Владимир Кожедеев – Воронов и часы (страница 2)
Он закрыл глаза, и перед ним снова встала та картина: камера, серая, с высоким окном под потолком, через которое падал косой луч света — единственный, который видел этот человек в последние часы своей жизни. И тело чиновника — тело человека, которого он, Воронин, отправил туда своим заключением. Чиновник не успел доказать свою невиновность. Документы нашли через месяц — слишком поздно. Воронин тогда пришёл к вдове, принёс извинения, но та не открыла дверь; он слышал только, как она плачет за филёнкой, и этот звук был хуже любого проклятия. С тех пор он дал себе слово: не верить никому, даже самому себе. Особенно — самому себе. Потому что он знал: его собственный разум может быть самым опасным врагом, когда он убеждён в своей правоте.

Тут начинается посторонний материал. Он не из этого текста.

-- ==== Sys2Proof/Tests/Slice0.lean ====
section
/-! SUPPORT. Tests: the ill-formed terms WellFormed refuses, every constructor's word written out from
30_encoding.md and the opcode table (with the format byte of assumption 4), single steps on vectors of
95_test_vectors.md, and for every statement with hypotheses a state and operands that meet them. -/

namespace Sys2Proof.Tests

open Sys2Proof Sys2Proof.Machine

/-! ### Helpers -/

/-- The state after an operation. -/
def after (i : Instr) (s : State) : State :=
  match exec i s with
  | .next t => t
  | _ => s

/-- What the decoder reads. -/
def reads (bs : List Byte) : Option (Instr × List Byte) :=
  match decode bs with
  | .ok p => some p
  | .error _ => none

/-- Why the decoder rejects. -/
def rejects (bs : List Byte) : Option Reject :=
  match decode bs with
  | .ok _ => none
  | .error why => some why

/-- No input asserted, the line low. -/
def low : Inputs := Inputs.none
/-- No input asserted, the line high. -/
def high : Inputs := { Inputs.none with remoteIn := true }

/-- A state with a chosen timer and decoder half. -/
def withRx (r : Rx) : State := { State.reset with rx := r }

/-- A state with a chosen transmitter half. -/
def withTx (t : Tx) : State := { State.reset with tx := t }

/-- A decoder that holds `n` bits `buf` after the mark `h`, with `e` ticks elapsed. -/
def decoderAt (decoding : Bool) (n : BitVec 6) (buf : BitVec 32) (h : Dur) (e : Nat) : State :=
  withRx { Rx.reset with cnt := BitVec.ofNat 8 e, ovf := BitVec.ofNat 8 (e / 256), hiDur := h
                         decoding := decoding, nbits := n, cmdBuf := buf }

/-- A sequencer in a phase. -/
def phaseAt (p : TxPhase) (dly : BitVec 16) (byte bit : BitVec 3) : State :=
  withTx { phase := p, dly := dly, byte := byte, bit := bit, pay := 0x33FFCF81CF7F7F3B
           dataOut := false, clockOut := p == .clkHi, strobeOut := p != .stbLow }

/-- A changer state. -/
def changerAt (c : Sel) : State := withRx { Rx.reset with cstate := c }

/-! ### WellFormed refuses the ill-formed -/

theorem test_wf_reserved_refuses_known : (Instr.cmdReserved 0x08).wellFormed = false ∧
    (Instr.cmdReserved 0xA4).wellFormed = false ∧ (Instr.cmdReserved 0x10).wellFormed = false := by decide
theorem test_wf_invalid_refuses_valid : (Instr.wordInvalid 0x532CA45B).wellFormed = false := by decide
theorem test_wf_txstart_refuses_three : (Instr.txStart 3).wellFormed = false := by decide
theorem test_wf_counts_refuse_33_bits :
    (Instr.hi 4294967296).wellFormed = false ∧ (Instr.lo 4294967296).wellFormed = false ∧
    (Instr.wait 4294967296).wellFormed = false ∧ (Instr.idle 4294967296).wellFormed = false ∧
    (Instr.pulse 4294967296 1).wellFormed = false ∧ (Instr.pulse 1 4294967296).wellFormed = false := by
  decide

/-- 32 symbols of shortest marks and spaces. -/
def shortest : List (Dur × Dur) := List.replicate 32 (391, 391)

theorem test_wf_rframe_refuses :
    (Instr.rframe 5400 4500 shortest 1).wellFormed = false ∧
    (Instr.rframe 9000 6300 shortest 1).wellFormed = false ∧
    (Instr.rframe 9000 4500 (List.replicate 31 (650, 650)) 1).wellFormed = false ∧
    (Instr.rframe 9000 4500 ((390, 650) :: List.replicate 31 (650, 650)) 1).wellFormed = false ∧
    (Instr.rframe 9000 4500 ((650, 910) :: List.replicate 31 (650, 650)) 1).wellFormed = false ∧
    (Instr.rframe 9000 4500 shortest 0).wellFormed = false := by decide

/-! ### Decoding, on words written out from the tables -/

/-- R82: `{remote_prev, remote_in}`. -/
theorem test_decode_edge :
    reads [1, 0b00] = some (.noedgeLo, []) ∧ reads [1, 0b11] = some (.noedgeHi, []) ∧
    reads [1, 0b01] = some (.rise, []) ∧ reads [1, 0b10, 5] = some (.fall, [5]) := by decide

/-- R72: `{M, SP}` in bits 3:0, `decoding` in bit 4. -/
theorem test_decode_symbol :
    reads [2, 0b01011] = some (.start, []) ∧ reads [2, 0b11011] = some (.start, []) ∧
    reads [2, 0b00110] = some (.rejectIdle, []) ∧ reads [2, 0b10010] = some (.rejectMark, []) ∧
    reads [2, 0b10110] = some (.bit1, []) ∧ reads [2, 0b10101] = some (.bit0, []) ∧
    reads [2, 0b10111] = some (.rejectSpace, []) ∧ reads [2, 0b10100] = some (.rejectSpace, []) := by decide

/-- R74, R75: sync, command, check; the bytes stand least significant first. -/
theorem test_decode_cword :
    reads [3, 0xF7, 0x08, 0x2C, 0x53] = some (.cmdSelectA, []) ∧
    reads [3, 0x5B, 0xA4, 0x2C, 0x53] = some (.cmdSelectB, []) ∧
    reads [3, 0xEF, 0x10, 0x2C, 0x53] = some (.cmdDeselect, []) ∧
    reads [3, 0xDF, 0x20, 0x2C, 0x53] = some (.cmdReserved 0x20, []) ∧
    reads [3, 0x5A, 0xA4, 0x2C, 0x53] = some (.wordInvalid 0x532CA45A, []) := by decide

/-- R51, R81: byte 0 of the payload is most significant. -/
theorem test_decode_payload :
    reads [4, 0x7B, 0x7F, 0xFF, 0xFF, 0xFF, 0xFF, 0xFF, 0x73] = some (.payloadInit, []) ∧
    reads [4, 0x3B, 0x7F, 0x7F, 0xCF, 0x81, 0xCF, 0xFF, 0x33] = some (.payloadPlay, []) ∧
    reads [4, 0x1B, 0x7F, 0xFF, 0xFF, 0xFF, 0xFF, 0xFF, 0x13] = some (.payloadStop, []) ∧
    rejects [4, 0, 0, 0, 0, 0, 0, 0, 0] = some (.notAPayload 0) := by decide

/-- R83. -/
theorem test_decode_enum :
    reads [5, 0] = some (.cstateInit, []) ∧ reads [5, 1] = some (.cstatePlay, []) ∧
    reads [5, 2] = some (.cstateStop, []) ∧ reads [5, 3] = some (.cstateReserved, []) := by decide

/-- R83, R166. -/
theorem test_decode_phase :
    reads [6, 0] = some (.phaseIdle, []) ∧ reads [6, 1] = some (.phaseClkHi, []) ∧
    reads [6, 2] = some (.phaseClkLo, []) ∧ reads [6, 3] = some (.phaseStbSetup, []) ∧
    reads [6, 4] = some (.phaseStbLow, []) ∧ reads [6, 5] = some (.phaseStbHold, []) ∧
    reads [6, 6] = some (.phaseByteGap, []) ∧ reads [6, 7] = some (.phaseInterbyte, []) := by decide

/-- R161 to R164. -/
theorem test_decode_transmitter :
    reads [7, 1] = some (.txBit true, []) ∧ reads [8, 1, 0x33] = some (.txByteFramed 0x33, []) ∧
    reads [8, 0, 0xCF] = some (.txBytePlain 0xCF, []) ∧
    reads [9, 8, 7, 6, 5, 4, 3, 2, 1] = some (.txFrame 0x0102030405060708, []) := by decide

/-- The TICK rows; STEP with `{rst, state_clr, tx_start, tx_sel[1:0], remote_in}`. -/
theorem test_decode_tick :
    reads [11, 0, 0b011011] =
      some (.step { rst := false, stateClr := true, txStart := true, txSel := 1, remoteIn := true }, []) ∧
    reads [11, 0, 0b100100] =
      some (.step { rst := true, stateClr := false, txStart := false, txSel := 2, remoteIn := false }, []) ∧
    reads [11, 1] = some (.txStep, []) ∧ reads [11, 2] = some (.advance, []) ∧
    reads [11, 3] = some (.ovf, []) ∧ reads [11, 4] = some (.timeout, []) ∧
    reads [11, 5] = some (.tmrClr, []) := by decide

/-- The HOST rows: one request in the input vector, `tx_phase != IDLE` in bit 6. -/
theorem test_decode_host :
    reads [12, 0b100000] = some (.reset, []) ∧ reads [12, 0b010000] = some (.stateClr, []) ∧
    reads [12, 0b001010] = some (.txStart 1, []) ∧ reads [12, 0b001110] = some (.txStartRefused 3, []) ∧
    reads [12, 0b1001010] = some (.txStartRefused 1, []) ∧
    rejects [12, 0b011000] = some (.twoRequests 0b011000) ∧
    rejects [12, 0b000001] = some (.noRequest 0b000001) := by decide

Он вышел из дома — невысокого серого здания на Малой Морской, с облупившимся фасадом и вечно мокрой лестницей, где на каждой ступеньке лежала лужица, отражавшая серое небо. В кармане лежал блокнот, в другом — трость с набалдашником из слоновой кости. Он не хромал, но трость была ему нужна, чтобы отбивать шаг: раз-два, раз-два, как маятник. Это успокаивало. В такт шагам можно было думать, не сбиваясь с ритма, и Воронин любил этот ритм — он был как единственная постоянная в мире, который постоянно менялся и лгал.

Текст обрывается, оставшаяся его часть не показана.